PAULETTE GODDARD - AUTOGRAPH LETTER SIGNED - HFSID 36164
PAULETTE GODDARD Color picture postcard of a painting Le Port De Locarno by Verna, signed "P." by Goddard. In it, she gives an idea to her. Autograph letter signed "P." in blue ink. Color, 5¾x4 post card. With color photo of the painting Le Port De Locarno by Verna on verso.
Sale Price $324.00
Color picture postcard of a painting Le Port De Locarno by Verna, signed "P." by Goddard. In it, she gives an idea to her.
Autograph letter signed "P." in blue ink. Color, 5¾x4 post card. With color photo of the painting Le Port De Locarno by Verna on verso. In full: "Dear Kid- Had an idea this little summer numero might fit you Puree $10.00. If n.g. please give it to Ted Peck he has an outlet! [drawn star]. Bought my entire summer wardrobe Chez Pueci - It is great.

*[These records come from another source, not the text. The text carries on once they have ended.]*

-- ==== Sys2Proof/Laws/Memory.lean ====
section
/-! SUPPORT. Laws of device memory: every operation keeps the canonical form, a read gives what was written, and a write leaves
every other byte alone. -/
namespace Sys2Proof.Machine

theorem memWrite_wf (m : Mem) (a : Nat) (b : Bytes) (h : Memory.wf m = true) : Memory.wf (memWrite m a b) = true := by
  induction b generalizing m a with
  | nil => exact h
  | cons x t ih => exact ih _ _ (swf_sset 0 m a x h)

theorem memZero_wf (m : Mem) (a n : Nat) (h : Memory.wf m = true) : Memory.wf (memZero m a n) = true :=
  swf_sclear 0 m a n h

/-- A byte below a write. -/
theorem memByte_memWrite_lt (m : Mem) (a j : Nat) (b : Bytes) (h : j < a) : memByte (memWrite m a b) j = memByte m j := by
  induction b generalizing m a with
  | nil => rfl
  | cons x t ih => rw [memWrite, ih _ _ (by omega)]; exact sget_sset_ne 0 m a j x (by omega)

/-- A byte above a write. -/
theorem memByte_memWrite_ge (m : Mem) (a j : Nat) (b : Bytes) (h : a + b.length ≤ j) :
    memByte (memWrite m a b) j = memByte m j := by
  induction b generalizing m a with
  | nil => rfl
  | cons x t ih =>
    simp only [List.length_cons] at h
    rw [memWrite, ih _ _ (by omega)]
    exact sget_sset_ne 0 m a j x (by omega)

/-- A write leaves every byte outside it alone. -/
theorem memByte_memWrite_out (m : Mem) (a j : Nat) (b : Bytes) (h : j < a ∨ a + b.length ≤ j) :
    memByte (memWrite m a b) j = memByte m j :=
  h.elim (memByte_memWrite_lt m a j b) (memByte_memWrite_ge m a j b)

/-- A byte inside a write. -/
theorem memByte_memWrite_in (m : Mem) (a i : Nat) (b : Bytes) (h : i < b.length) :
    memByte (memWrite m a b) (a + i) = b[i] := by
  induction b generalizing m a i with
  | nil => simp at h
  | cons x t ih =>
    cases i with
    | zero =>
      rw [memWrite, memByte_memWrite_lt _ _ _ _ (by omega)]
      exact sget_sset_self 0 m a x
    | succ k =>
      have e : a + (k + 1) = a + 1 + k := by omega
      rw [memWrite, e, ih _ _ _ (by simpa using h)]
      rfl

/-- A read after a write of the same range gives the bytes written. -/
theorem memRead_memWrite (m : Mem) (a : Nat) (b : Bytes) : memRead (memWrite m a b) a b.length = b := by
  induction b generalizing m a with
  | nil => rfl
  | cons x t ih =>
    simp only [List.length_cons, memRead, memWrite, ih]
    rw [memByte_memWrite_lt _ _ _ _ (by omega)]
    exact congrArg (· :: t) (sget_sset_self 0 m a x)

/-- A read depends only on the bytes it reads. -/
theorem memRead_congr (m m' : Mem) (a n : Nat) (h : ∀ j, a ≤ j → j < a + n → memByte m j = memByte m' j) :
    memRead m a n = memRead m' a n := by
  induction n generalizing a with
  | zero => rfl
  | succ k ih =>
    rw [memRead, memRead, h a (by omega) (by omega), ih (a + 1) fun j h1 h2 => h j (by omega) (by omega)]

/-- A read that shares no byte with a write. -/
theorem memRead_memWrite_out (m : Mem) (a c n : Nat) (b : Bytes) (h : c + n ≤ a ∨ a + b.length ≤ c) :
    memRead (memWrite m a b) c n = memRead m c n :=
  memRead_congr _ _ _ _ fun j h1 h2 => memByte_memWrite_out m a j b (by omega)

theorem memByte_memZero (m : Mem) (a n j : Nat) :
    memByte (memZero m a n) j = if a ≤ j ∧ j < a + n then 0 else memByte m j :=
  sget_sclear 0 m a n j

@[simp] theorem memRead_length (m : Mem) (a n : Nat) : (memRead m a n).length = n := by
  induction n generalizing a with
  | zero => rfl
  | succ k ih => simp [memRead, ih]

/-! ### Byte strings -/

@[simp] theorem toLe_length (n v : Nat) : (toLe n v).length = n := by
  induction n generalizing v with
  | zero => rfl
  | succ k ih => simp [toLe, ih]

/-- A little-endian number read back (R5). -/
theorem leNat_toLe (n v : Nat) : leNat (toLe n v) = v % 256 ^ n := by
  induction n generalizing v with
  | zero => simp [toLe, leNat, Nat.mod_one]
  | succ k ih =>
    simp only [toLe, leNat, ih, BitVec.toNat_ofNat]
    rw [show (2 : Nat) ^ 8 = 256 from rfl, show 256 ^ (k + 1) = 256 * 256 ^ k by rw [Nat.pow_succ, Nat.mul_comm], Nat.mod_mul]

/-! ### State operations -/

@[simp] theorem heal_mem (a n : Nat) (s : State) : (heal a n s).mem = s.mem := rfl

/-- With no Root line of an earlier key, an access meets every line as it stands in memory. -/
theorem rekeyLines_none (a n : Nat) (s : State) (h : s.rootOld = []) : rekeyLines a n s = s := by
  simp [rekeyLines, h]

theorem readBytes_none (a n : Nat) (s : State) (h : s.rootOld = []) : readBytes s a n = memRead s.mem a n := by
  simp [readBytes, h]

theorem raiseCounters_crown (a n : Nat) (s : State) (h : inRoot a = false) : raiseCounters a n s = s := by
  simp [raiseCounters, h]

/-- What a store outside Root does, with no Root line of an earlier key: exactly the bytes named change, and bad data that it
covers whole is good again. -/
theorem storeBytes_crown (a : Nat) (b : Bytes) (s : State) (hr : s.rootOld = []) (hc : inRoot a = false)
    (hk : portKeepsNone s a = false) :
    storeBytes a b s = { s with
      mem := memWrite s.mem a b
      lostLines := s.lostLines.filter fun u => !(a ≤ u && u + unitLen u ≤ a + b.length)
      badWords := s.badWords.filter fun u => !(a ≤ u && u + 8 ≤ a + b.length) } := by
  unfold storeBytes
  rw [rekeyLines_none a _ s hr]
  simp [raiseCounters_crown _ _ _ hc, heal, hk]

theorem storeBytes_mem (a : Nat) (b : Bytes) (s : State) (hr : s.rootOld = []) (hc : inRoot a = false)
    (hk : portKeepsNone s a = false) : (storeBytes a b s).mem = memWrite s.mem a b := by
  rw [storeBytes_crown a b s hr hc hk]

@[simp] theorem scrub_mem (a n : Nat) (s : State) : (scrub a n s).mem = memZero s.mem a n := rfl

theorem readBytes_storeBytes (a : Nat) (b : Bytes) (s : State) (hr : s.rootOld = []) (hc : inRoot a = false)
    (hk : portKeepsNone s a = false) : readBytes (storeBytes a b s) a b.length = b := by
  rw [storeBytes_crown a b s hr hc hk, readBytes, if_pos (by simp [hr])]
  exact memRead_memWrite s.mem a b

/-! ### The object dictionary as a store -/

/-- An entry reads as what was last put there. -/
@[simp] theorem odGet_odPut_self (i k v : Nat) (s : State) : odGet (odPut i k v s) i k = v := by
  unfold odGet odPut
  rw [sget_sset_self]
  split
  · next h => split at h <;> simp_all
  · next h => split at h <;> simp_all

/-- Putting one entry leaves the others alone. -/
theorem odGet_odPut_ne (i k v i' k' : Nat) (s : State) (h : odKey i' k' ≠ odKey i k) :
    odGet (odPut i k v s) i' k' = odGet s i' k' := by
  unfold odGet odPut
  rw [sget_sset_ne _ _ _ _ _ h]

@[simp] theorem panelOf_setPanel_self (p : Nat) (x : Panel) (s : State) : panelOf (setPanel p x s) p = x :=
  sget_sset_self ({} : Panel) s.panels p x

theorem panelOf_setPanel_ne (p q : Nat) (x : Panel) (s : State) (h : q ≠ p) : panelOf (setPanel p x s) q = panelOf s q :=
  sget_sset_ne ({} : Panel) s.panels p q x h

end Sys2Proof.Machine
end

Off to Venice for a week, while workmen tear up the house to add a hotel size terrace for those moonlight nites [sic]on the Lago Maggione - Keep well Have fun". Stamp at middle in red: "From The Estate/of ANITA LOOS", so this postcard was possibly sent to author and screenwriter Anita Loos, who is perhaps best known for her 1925 novel, Gentlemen Prefer Blondes, which was later made into a silent film (1928), a 1949 Broadway musical and the 1952 film starring Marilyn Monroe. Among her most successful theatrical projects were adaptations of Gigi (1950, filmed in 1958) and Cheri (1957). Goddard (1911-1990, born Pauline Marion Goddard Levee in Whitestone Landing, Long Island, New York) was an American actress. A former teen Broadway chorus girl, she first attracted attention when she was featured reclining on a prop crescent moon in the 1928 Ziegfeld musical, Rio Rita. Goddard reportedly made several two-reel comedies for Hal Roach (in a blond wig) before being featured as a "Goldwyn Girl" in Eddie Cantor's film, Kid from Spain, in 1932. She shot to stardom when she was cast by Charlie Chaplin in his 1936 film, Modern Times. Goddard also won Chaplin's heart as well as the role, but there were questions as to whether the two were ever legally married, and her relationship with Chaplin cost her the one role that she truly coveted: Scarlett O'Hara in the 1939 epic, Gone With the Wind. Goddard, who was nominated for a Best Supporting Actress Academy Award for So Proudly We Hail (1943), also appeared in such films as The Great Dictator (1940) and Reap the Wild Wind (1942) before making her final film, the French/Italian movie Gli Inderrenti (Time of Indifference), in 1964. She was coaxed out of retirement for a made-for-TV movie, The Snoop Sisters, in 1972. Creased through middle left. Red "G" in unknown hand at upper right. Otherwise in fine condition.